*What to do:* Of the material below, only the lines from the line containing "BitVec.ofNat 64 (r" down to the line containing "if pointRising s die then s" belong in the answer, written out exactly.

*Input material:*
/-- R82, R99: a step only refuses its input, or ends as the operation of a command does, of a block neither stuck nor halted. -/
theorem step_refuses_or_runs {s t : State} (h : step s = .next t) :
    ∃ rest, (∃ r, t = (s.withInputs rest).refuse r) ∨
      (s.sess ≠ .halted ∧ s.stuck = false ∧ ∃ i, t = (operation i (s.withInputs rest)).finish) := by
  obtain ⟨hstuck, -, rest, -, ⟨i, -, hi⟩ | ⟨r, -, rfl⟩⟩ := step_next h
  · by_cases hs : s.sess = .halted
    · obtain ⟨r, hr⟩ := admission_of_halted i.opcode (s := s.withInputs rest) hs
      rw [exec_of_admission_some hr] at hi
      cases hi
      exact ⟨rest, .inl ⟨r, rfl⟩⟩
    · rw [exec_eq_finish] at hi
      cases hi
      exact ⟨rest, .inr ⟨hs, hstuck, i, rfl⟩⟩
  · exact ⟨rest, .inl ⟨r, rfl⟩⟩

/-! ## The endings write the status fields only -/

@[simp] theorem finish_cfg (m : Flow) : m.finish.cfg = m.state.cfg := by cases m <;> rfl
@[simp] theorem finish_trace (m : Flow) : m.finish.trace = m.state.trace := by cases m <;> rfl
@[simp] theorem finish_pin (m : Flow) (i : Line) : m.finish.pin i = m.state.pin i := by cases m <;> rfl

/-- R27: no ending clears the refusal mark. -/
theorem finish_refused {m : Flow} (h : m.state.refused = true) : m.finish.refused = true := by
  cases m with
  | refuse => rfl
  | ok | raise | hang => exact h

/-- R17: a refusal extends the state. -/
theorem extends_refuse (s : State) (r : RefusalReason) : s.Extends (s.refuse r) :=
  ⟨rfl, List.prefix_rfl, fun _ h => h, fun _ => rfl, fun h => ⟨h, rfl⟩, fun _ => rfl⟩

/-- An operation that only makes progress extends a state whose session is open and free of a cause, however it ends. -/
theorem extends_finish {s : State} {m : Flow} (hp : Progress s m.state) (hc : s.cause = .none) (hs : s.sess ≠ .halted) :
    s.Extends m.finish :=
  ⟨by simpa using hp.cfg, by simpa using hp.trace, by simpa using hp.exported, fun h => absurd hc h, fun h => absurd h hs,
    fun h => finish_refused (hp.refused.trans h)⟩

/-- Settles O42: a step refuses, which only writes the mark, or runs an operation of an open session, where R23 leaves no cause
to clear and R22 no end to undo; what is left is the progress every operation makes. -/
theorem stepExtendsTheState : Obligations.StepExtendsTheState := by
  intro s t ⟨_, ⟨_, _, hcause, _⟩, _⟩ h
  obtain ⟨rest, ⟨r, rfl⟩ | ⟨hs, -, i, rfl⟩⟩ := step_refuses_or_runs h
  · exact extends_refuse (s.withInputs rest) r
  · exact extends_finish (s := s.withInputs rest) (progress_operation i _) (not_not.mp fun hc => hs (hcause hc)) hs

end Sys2Proof.Machine
end

section
/-! PROOFS. The invariant of the block (R19 to R25, R55, R97, R99, R113) is kept by every step. What an operation must meet
between two accesses is `Live`, the invariant of an open session; where it ends, its ending must give `Coherent`. -/

namespace Sys2Proof.Machine

/-! ## The records of the lines -/

/-- R19 to R21: an output is exported and a known level is that of an output. -/
def Pin.Coherent (p : Pin) : Prop := (p.dir = .out → p.exported = true) ∧ (p.level ≠ none → p.dir = .out)

/-- Every line's record is coherent. -/
def State.PinsCoherent (s : State) : Prop := ∀ i, (s.pin i).Coherent

theorem linesCoherent_iff (s : State) : s.LinesCoherent ↔ s.PinsCoherent ∧ (s.sess = .booted → s.AllOutputs) :=
  ⟨fun ⟨hexp, hlvl, hboot⟩ => ⟨fun i => ⟨hexp i, hlvl i⟩, hboot⟩,
    fun ⟨hpins, hboot⟩ => ⟨fun i => (hpins i).1, fun i => (hpins i).2, hboot⟩⟩

theorem pinsCoherent_setPin {s : State} {i : Line} {p : Pin} (h : s.PinsCoherent) (hp : p.Coherent) :
    (s.setPin i p).PinsCoherent := by
  intro j
  rw [State.pin_setPin]
  split
  · exact hp
  · exact h j

theorem lineIsOutput_iff (s : State) (i : Line) :
    s.lineIsOutput i = true ↔ (s.pin i).exported = true ∧ (s.pin i).dir = .out := by
  simp [State.lineIsOutput]

/-- A line stays an output where the record written, if it is the line's, is an output. -/
theorem lineIsOutput_setPin {s : State} {i j : Line} {p : Pin} (h : s.lineIsOutput j = true)
    (hp : j = i → p.exported = true ∧ p.dir = .out) : (s.setPin i p).lineIsOutput j = true := by
  rw [lineIsOutput_iff, State.pin_setPin] at *
  split
  · exact hp ‹_›
  · exact h
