/-- The instruction of a lane opcode (R119). -/
def laneInstr (op : Nat) (w : LaneOps) : Option Instr :=
  match op with
  | 0x00 => some (.vadd w)
  | 0x01 => some (.vsub w)
  | 0x02 => some (.vmul w)
  | 0x03 => some (.vmulh w)
  | 0x04 => some (.vmad w)
  | 0x05 => some (.vmin w)
  | 0x06 => some (.vmax w)
  | 0x07 => some (.vabs w)
  | 0x08 => some (.vneg w)
  | 0x09 => some (.vand w)
  | 0x0A => some (.vor w)
  | 0x0B => some (.vxor w)
  | 0x0C => some (.vandn w)
  | 0x0D => some (.vnot w)
  | 0x0E => some (.vshl w)
  | 0x0F => some (.vshr w)
  | 0x10 => some (.vsra w)
  | 0x11 => some (.vclz w)
  | 0x12 => some (.vpop w)
  | 0x13 => some (.vbrev w)
  | 0x14 => some (.vsel w)
  | 0x15 => some (.vcmp w)
  | 0x16 => some (.vmov w)
  | 0x30 => some (.vfadd w)
  | 0x31 => some (.vfsub w)
  | 0x32 => some (.vfmul w)
  | 0x33 => some (.vfma w)
  | 0x34 => some (.vfms w)
  | 0x35 => some (.vfnma w)
  | 0x36 => some (.vfnms w)
  | 0x37 => some (.vfmin w)
  | 0x38 => some (.vfmax w)
  | 0x39 => some (.vfminx w)
  | 0x3A => some (.vfmaxx w)
  | 0x3B => some (.vfabs w)
  | 0x3C => some (.vfneg w)
  | 0x3D => some (.vfcpsgn w)
  | 0x3E => some (.vfcmp w)
  | 0x3F => some (.vfclass w)
  | 0x40 => some (.vfdiv w)
  | 0x41 => some (.vfsqrt w)
  | 0x42 => some (.vfrcp w)
  | 0x43 => some (.vfrsq w)
  | 0x44 => some (.vfexp2 w)
  | 0x45 => some (.vflog2 w)
  | 0x46 => some (.vfsin w)
  | 0x47 => some (.vfcos w)
  | 0x48 => some (.vftanh w)
  | 0x49 => some (.vfrnd w)
  | 0x60 => some (.vcvt w)
  | 0x61 => some (.vpack2 w)
  | 0x62 => some (.vpack4 w)
  | 0x63 => some (.vpack8 w)
  | 0x64 => some (.vunpk2 w)
  | 0x65 => some (.vunpk4 w)
  | 0x66 => some (.vunpk8 w)
  | 0x67 => some (.vqgrp w)
  | 0x68 => some (.vsat w)
  | 0x70 => some (.vgath w)
  | 0x71 => some (.vbcast w)
  | 0x72 => some (.vred w)
  | 0x73 => some (.vscan w)
  | 0x74 => some (.vmatch w)
  | 0x75 => some (.vballot w)
  | 0x76 => some (.vcompact w)
  | 0x77 => some (.vexpand w)
  | 0x78 => some (.vlaneid w)
  | 0x90 => some (.vld w)
  | 0x91 => some (.vst w)
  | 0x92 => some (.vlds w)
  | 0x93 => some (.vsts w)
  | 0x94 => some (.vldc w)
  | 0x95 => some (.vstc w)
  | 0x96 => some (.vamo w)
  | 0x97 => some (.vamoc w)
  | 0x98 => some (.vprf w)
  | 0xB0 => some (.qld w)
  | 0xB1 => some (.qldt w)
  | 0xB2 => some (.qst w)
  | 0xB3 => some (.qid w)
  | 0xB4 => some (.qcomp w)
  | 0xB5 => some (.qinv w)
  | 0xB6 => some (.qpow w)
  | 0xB7 => some (.qrand w)
  | 0xB8 => some (.qcyc w)
  | 0xB9 => some (.qapp w)
  | 0xC0 => some (.vacrd w)
  | 0xC1 => some (.vacwr w)
  | 0xC2 => some (.vpark w)
  | 0xC3 => some (.vunpark w)
  | 0xC4 => some (.vroute w)
  | _ => none

/-- The raw fields of a lane word (R113). -/
def rawOfWord (w : Nat) : RawLane :=
  ⟨fldN w 88 8, fldN w 84 4, fldN w 81 3, fldN w 77 1, fldN w 70 7,
    ⟨fldN w 39 2, fldN w 32 7, fldN w 28 4, fldN w 21 7, fldN w 78 1⟩,
    ⟨fldN w 59 2, fldN w 52 7, fldN w 48 4, fldN w 41 7, fldN w 79 1⟩,
    ⟨fldN w 68 2, fldN w 61 7, 0, 0, fldN w 80 1⟩, fldN w 0 21⟩

/-- A lane word, its word 0 in the low bits (R113, R120). -/
def decodeLane (w : Nat) : Except DecodeErr Instr :=
  let r := rawOfWord w
  match laneCheck r with
  | some e => .error e
  | none =>
    match laneInstr r.op (typedLane r) with
    | some i => .ok i
    | none => .error .unassigned
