-- ==== Sys2Proof/Machine/Place.lean ====
section
/-! DEFINITION. Placement: bind records (R81 to R85), filling a slot (R60, R62, R73, R75, R86, R87), rotation (R92), demand
notices (R80), and the operating points that a bind waits for (R51, R74, R410, R411). -/

namespace Sys2Proof.Machine

/-! ### Operating points -/

/-- A die's operating-point register as last written or settled (R411). -/
def pointStored (s : State) (die : Nat) : Nat := (Sparse.get s.power.reg die).toNat

/-- The highest floor on a die: of the tasks that have had a group bound there and still have one bound or ready; 0 for none (R51,
R74). -/
def floorPoint (s : State) (die : Nat) : Nat :=
  s.tasks.foldl (fun m t => if t.floors.contains die then Nat.max m t.hint else m) 0

/-- The target point (R411). -/
def targetPoint (s : State) (die : Nat) : Nat :=
  let r := pointStored s die
  let f := floorPoint s die
  let p := Nat.min (if f == 0 then Nat.max 1 (bits r 4 4) else f) (Nat.max 1 (bits r 0 4))
  if bitOf r 13 then 1 else p

/-- Clock and voltage have settled at the target point (R411). DEDUCED (entry 29). -/
def pointStable (s : State) (die : Nat) : Bool := targetPoint s die == bits (pointStored s die) 8 4

/-- A die's operating-point register as it reads (R411). -/
def pointRead (s : State) (die : Nat) : Word :=
  let r := pointStored s die
  BitVec.ofNat 64 (r - bits r 12 1 * 2 ^ 12 + if pointStable s die then 2 ^ 12 else 0)

/-- A die's point is to rise: a lowering makes no group wait (R74). -/
def pointRising (s : State) (die : Nat) : Bool := decide (bits (pointStored s die) 8 4 < targetPoint s die)

/-- The groups that hold a slot of a die without issuing may issue: the die is stable, or is to be lowered (R74). -/
def releaseFloor (s : State) (die : Nat) : State :=
  if pointRising s die then s
  else { s with power := { s.power with floorWait := s.power.floorWait.filter fun x => x.2 != die } }

/-- A group waits for its die to be stable before it first issues (R74). -/
def floorHeld (s : State) (g : Group) (die : Nat) : Bool :=
  s.power.floorWait.contains (g.gid, die) && pointRising s die

/-! ### Bind records -/

/-- The fields of a bind record (R82). -/
def recRegion (v : Nat) : Nat := bits v 96 32
def recTask (v : Nat) : Nat := bits v 64 32
def recPrio (v : Nat) : Nat := bits v 60 4
def recQuantum (v : Nat) : Nat := bits v 48 12
def recAuth (v : Nat) : Nat := bits v 46 2
def recValid (v : Nat) : Bool := bitOf v 45

/-- The lowest bit of the first field of a record that is malformed, from bit 127 downward (R84). -/
def recordBad (die core slot v : Nat) : Option Nat :=
  if recRegion v == 0 then some 96
  else if 11 < recPrio v then some 60
  else if recAuth v == 0 || recAuth v == 3 then some 46
  else if bits v 32 13 != 0 then some 32
  else if bits v 28 4 != die then some 28
  else if bits v 20 8 != core || decide (191 < bits v 20 8) then some 20
  else if bits v 16 4 != slot then some 16
  else if bits v 0 16 != 0 then some 0
  else none

/-- A record committed: a malformed one commits as zeros and sends its envelope; valid = 0 empties it (R83, R84, R418). -/
def commitRecord (s : State) (die core slot v : Nat) : State :=
  let put (x : Nat) : State := { s with records := Sparse.set s.records (slotIx die core slot) (BitVec.ofNat 128 x) }
  if !recValid v then put 0
  else
    match recordBad die core slot v with
    | none => put v
    | some b => envelope (put 0) .operator 10 0 (b + 2 * 0x10000) ⟨0, die, core, slot, recRegion v, 0⟩

/-- The high dword staged for a record (R83). -/
def stageRecord (s : State) (die core slot : Nat) (v : Word) : State :=
  { s with staged := Sparse.set s.staged (slotIx die core slot) v }

/-- The committed record of a slot (R83). -/
def recordAt (s : State) (die core slot : Nat) : Nat := (Sparse.get s.records (slotIx die core slot)).toNat

/-- BIND_RECORD_STAGE (R83). -/
def execBindRecordStage (die core slot : Nat) (value : Word) (s : State) : Host.Outcome State Fault Refusal :=
  .next (stageRecord s die core slot value)

/-- BIND_RECORD_COMMIT: with the staged high dword, or the whole record in one 16-byte store (R83, R84). The staged dword
stays (DEDUCED, entry 40). -/
def execBindRecordCommit (die core slot : Nat) (low : Word) (high : Option Word) (s : State) :
    Host.Outcome State Fault Refusal :=
  let h := match high with
    | some h => h
    | none => Sparse.get s.staged (slotIx die core slot)
  .next (commitRecord s die core slot (low.toNat + 2 ^ 64 * h.toNat))

/-! ### What a slot matches (R85) -/

/-- The active region that a record on a die serves: of equal ids, the lowest partition's with its lease bit set (R85). -/
def recordRegion (s : State) (die v : Nat) : Option Region :=
  (s.regions.filter fun r => r.active && r.id == recRegion v && leased s die r.part).foldl (fun best r =>
    match best with
    | none => some r
    | some x => if r.part < x.part then some r else some x) none

/-- The lowest bit of the field that does not fit a partition (R14, R49, R85). DESIGN CHOICE (entry 12): of a record whose authority
and priority both misfit, that of the authority. -/
def recordMisfit (part v : Nat) : Option Nat :=
  if (recAuth v == 1) != (part == 0) then some 46
  else if part != 0 && decide (10 ≤ recPrio v) then some 60
  else none

/-- The record is standing or names a task of the partition (R85). -/
def recordNames (s : State) (part v : Nat) : Bool :=
  recTask v == 0xFFFFFFFF || s.tasks.any fun t => t.part == part && t.handle == recTask v

/-- The record names the task or is standing (R85). -/
def recordTakes (v handle : Nat) : Bool := recTask v == 0xFFFFFFFF || recTask v == handle

/-- A pre-emption request in progress has the slot in its scope, so that it takes no new group (R376). -/
def inPreemptScope (s : State) (die core slot : Nat) : Bool :=
  s.preempts.any fun q =>
    let v := q.value.toNat
    (q.dies.any fun x => x.die == die) &&
      (match bits v 16 2 with
       | 0 => bits v 4 8 == core && bits v 0 4 == slot
       | 1 => bits v 4 8 == core
       | _ => true)

/-- A lease write in progress on a die clears the partition's bit, so that none of its groups is bound there (R26). -/
def leaseClearing (s : State) (die part : Nat) : Bool :=
  s.leaseJobs.any fun j => j.die == die && !j.value.getLsbD part

/-- A group of this partition may be bound in its state (R24, R384). -/
def mayBind (s : State) (part : Nat) : Bool :=
  match part? s part with
  | some p => (p.st == .owned || p.st == .sealing) && !p.stopping && !p.stopped
  | none => false

/-- A cohort is being re-placed: none of its groups is bound meanwhile (R379). -/
def cohortMoving (s : State) (cohort : Nat) : Bool := s.preempts.any fun q => q.dies.any fun x => x.cohorts.contains cohort

/-- The slot is free, armed, outside any pre-emption, and its record serves this region (R24, R26, R85, R86). -/
def slotServes (s : State) (die core slot : Nat) : Option Region :=
  let v := recordAt s die core slot
  if !recValid v || (groupIn s die core slot).isSome || inPreemptScope s die core slot then none
  else
    match recordRegion s die v with
    | none => none
    | some r =>
      if (recordMisfit r.part v).isSome || leaseClearing s die r.part || !mayBind s r.part then none else some r

/-! ### Room for a group (R48, R60, R86) -/

/-- The tiles of a core that bound groups hold (R86). -/
def coreTiles (s : State) (die core : Nat) : Nat :=
  s.groups.foldl (fun n g =>
    match g.status with
    | .bound d c _ => if d == die && c == core then n + g.tcount else n
    | _ => n) 0

/-- The slot and the tiles of a group fit the caps and the core (R48, R60, R86). -/
def roomFor (s : State) (part region tiles die core : Nat) : Bool :=
  let rs := chain s part region
  withinCaps rs (fun r => r.slots) (fun r => r.slotCap) 1 && withinCaps rs (fun r => r.tiles) (fun r => r.tileCap) tiles &&
    decide (coreTiles s die core + tiles ≤ 16)

/-- The images in a partition's context store: where each lies and its size (R369). -/
def imagesOf (s : State) (part : Nat) : List (Nat × Nat) :=
  s.groups.filterMap fun g =>
    match g.image with
    | some o => if g.part == part then some (o, imageSize g.vcount g.tcount) else none
    | none => none

/-- The lowest offset of a context store with room for an image (R369). DESIGN CHOICE (entry 11). -/
def imageRoom (s : State) (p : Part) (size : Nat) : Option Nat :=
  let used := imagesOf s p.id
  let free (o : Nat) : Bool :=
    decide (o + size ≤ p.storeLen) && used.all fun u => decide (o + size ≤ u.1) || decide (u.1 + u.2 ≤ o)
  ((0 :: used.map fun u => u.1 + u.2).filter free).foldl (fun b o =>
    match b with
    | none => some o
    | some x => some (Nat.min x o)) none

/-- A partition's context store has room for one more image; groups of partition 0 have none (R369). -/
def imageFits (s : State) (part vcount tcount : Nat) : Bool :=
  (part? s part).any fun p => p.id == 0 || (imageRoom s p (imageSize vcount tcount)).isSome

/-- A group with a place for its image, found at its bind where it has none (R369). -/
def withImage (s : State) (g : Group) : Group :=
  { g with image :=
      match g.image with
      | some o => some o
      | none => (part? s g.part).bind fun p => imageRoom s p (imageSize g.vcount g.tcount) }

/-- The cohort of a task on a die (R59). -/
def cohortOn (s : State) (t : Task) (die : Nat) : Option Cohort :=
  s.cohorts.find? fun c => c.part == t.part && c.task == t.handle && c.die == die

/-- The lowest `n` frames of a die that no cohort holds (R59, R60). -/
def freeFrames (s : State) (die n : Nat) : List Nat :=
  let used := (s.cohorts.filter fun c => c.die == die).flatMap fun c => c.frames
  ((List.range (n + used.length)).filter fun f => decide (f < 4096) && !used.contains f).take n

/-- Frames that an allocation may take: as many as it needs, all different, all free (R59, R60). DESIGN CHOICE (entry 12). -/
def framesOk (s : State) (die n : Nat) (fs : List Nat) : Bool :=
  let used := (s.cohorts.filter fun c => c.die == die).flatMap fun c => c.frames
  fs.length == n && fs.all (fun f => decide (f < 4096) && !used.contains f && decide ((fs.filter fun x => x == f).length = 1))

*Answer to the exercise:*
  BitVec.ofNat 64 (r - bits r 12 1 * 2 ^ 12 + if pointStable s die then 2 ^ 12 else 0)

/-- A die's point is to rise: a lowering makes no group wait (R74). -/
def pointRising (s : State) (die : Nat) : Bool := decide (bits (pointStored s die) 8 4 < targetPoint s die)

/-- The groups that hold a slot of a die without issuing may issue: the die is stable, or is to be lowered (R74). -/
def releaseFloor (s : State) (die : Nat) : State :=
  if pointRising s die then s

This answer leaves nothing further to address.